Последующие два с небольшим столетия вполне можно бы назвать геростратовскими, ведь все это время мужчина снова и снова разрушал все, что сам же создавал. И за это время превосходство, неоспоримое превосходство мужчины – повелителя мира настолько упало в цене, претерпело такую инфляцию, что сегодня сказка о небольшом хирургическом вмешательстве, которому был подвергнут Адам, никого не убеждает. Допустим, я снова превратился бы в Адама – все равно эта нагая женщина, стоящая сейчас в пышно-пенистой раме из пемзового камня пещеры, не была бы сотворена из моего ребра. Я влюбился в нее и потому назову ее одной из воспитанниц Афродиты Анадиомены. А Базель... При чем тут Базель! Она – воспитанница Пеннорожденной Венеры.

И вдруг – пустота в серповидном выходе из пемзового грота. Ее нет. Куда же она бежит?

Легкими танцующими шагами она пронеслась по пустынному берегу, остановилась, зайдя по щиколотку в волны прибоя, подставив тело посвежевшему ветру. Радужное, как внутренность раковины, море снова возвестило о наступлении «греческого вечера». Казалось, сейчас выйдет, чуть робея, из раковины Афродита и пошлет привет своей воспитаннице. Гнетущая близость горизонта, которую наколдовал сирокко, пропала. Вдали, на северо-западе, возвышались едва видимые невооруженным глазом острова-близнецы Аликуди и Филикуди. Там по небосклону, чистому, без паутины, плыло одинокое перистое облачко, светло-серое с розовыми краями...
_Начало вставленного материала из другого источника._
-- ==== Sys2Proof/Laws/Encoding.lean ====
section
/-! SUPPORT. The fields of a token: reading them from `(KIND, DATA)`, and a token from its fields. -/

namespace Sys2Proof

@[simp] theorem tokenKind_tokenOf (kind : Bool) (data : Byte) : tokenKind (tokenOf kind data) = kind := by
  show (BitVec.ofBool kind ++ data : BitVec (1 + 8)).getLsbD 8 = kind
  rw [BitVec.getLsbD_append, if_neg (by omega)]
  cases kind <;> rfl

@[simp] theorem tokenData_tokenOf (kind : Bool) (data : Byte) : tokenData (tokenOf kind data) = data := by
  apply BitVec.eq_of_getLsbD_eq
  intro k hk
  show ((BitVec.ofBool kind ++ data : BitVec (1 + 8)).extractLsb' 0 8).getLsbD k = data.getLsbD k
  rw [BitVec.getLsbD_extractLsb', BitVec.getLsbD_append, Nat.zero_add, if_pos hk]
  simp [hk]

/-- A token is its two fields (R94). -/
theorem tokenOf_fields (t : Token) : tokenOf (tokenKind t) (tokenData t) = t := by
  apply BitVec.eq_of_getLsbD_eq
  intro k hk
  show (BitVec.ofBool (tokenKind t) ++ tokenData t : BitVec (1 + 8)).getLsbD k = t.getLsbD k
  rw [BitVec.getLsbD_append]
  by_cases h : k < 8
  · simp [h, tokenData]
  · have h8 : k = 8 := by omega
    subst h8
    simp [tokenKind]

/-- The number a token is (R98: what ERRINFO holds of it). -/
theorem tokenOf_toNat (kind : Bool) (data : Byte) : (tokenOf kind data).toNat = 256 * kind.toNat + data.toNat := by
  show (BitVec.ofBool kind ++ data : BitVec (1 + 8)).toNat = _
  rw [BitVec.toNat_append, ← Nat.shiftLeft_add_eq_or_of_lt data.isLt, Nat.shiftLeft_eq]
  cases kind <;> simp

end Sys2Proof
end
Лулубэ следила за тем, как оно плывет вдалеке. На несколько мгновений с ее лица сошло выражение необузданного исступления. Из горла вырвался прерывистый звук, быть может, рыдание, она прошептала: «Ах, Херувим...»

Резко тряхнула покрывалом черных волос, как бы желая его скинуть, бросилась в волны, поднимая тучи брызг, умело нырнула в набежавшую волну, которая понесла ее дальше, в море, и поплыла навстречу перламутровому сиянию.

Спустя несколько минут из пещеры вышел Дикий Охотник. На его лице (никогда не знавшем солнечных очков!) было будто высечено выражение умиротворенности, покоя и даже душевного мира. В своем сером одеянии, свободно свисавшем с плеч и распахнутом на груди (никаких шрамов на ребрах!), он стоял, босой, неприметный, его легко было принять за один из множества утесов вулканической породы. Но тут он, вероятно, увидел то, что мигом вывело его из неподвижности.

Он поднял руку, в которой была зажата белесая метелка тростника, и начал размахивать ею, почти отчаянно:

– Lullabay! – крикнул он во весь голос.

Но только мерный плеск волн отвечал ему. В несколько прыжков он пересек песчаную полосу, ступив в рассеянный свет у кромки прибоя, сложил ладони рупором и прокричал:

– Hey, Lullabay, be careful! Be-cau-se of the sharks!.. [25]25
  Эй, Лалэбай, осторожно! Берегись акул! (Англ.)


[Закрыть]

Он увидел, как она в перламутровом блеске мерно взмахивает руками метрах в ста двадцати от берега, увидел ее лицо, едва различимое под изгибом руки, и услышал сквозь шум прибоя что-то похожее на уносящийся вдаль мяукающий смех.

– Лалэбай! Берегись! Бе-ре-гись аку-ул! Аку-у-лы!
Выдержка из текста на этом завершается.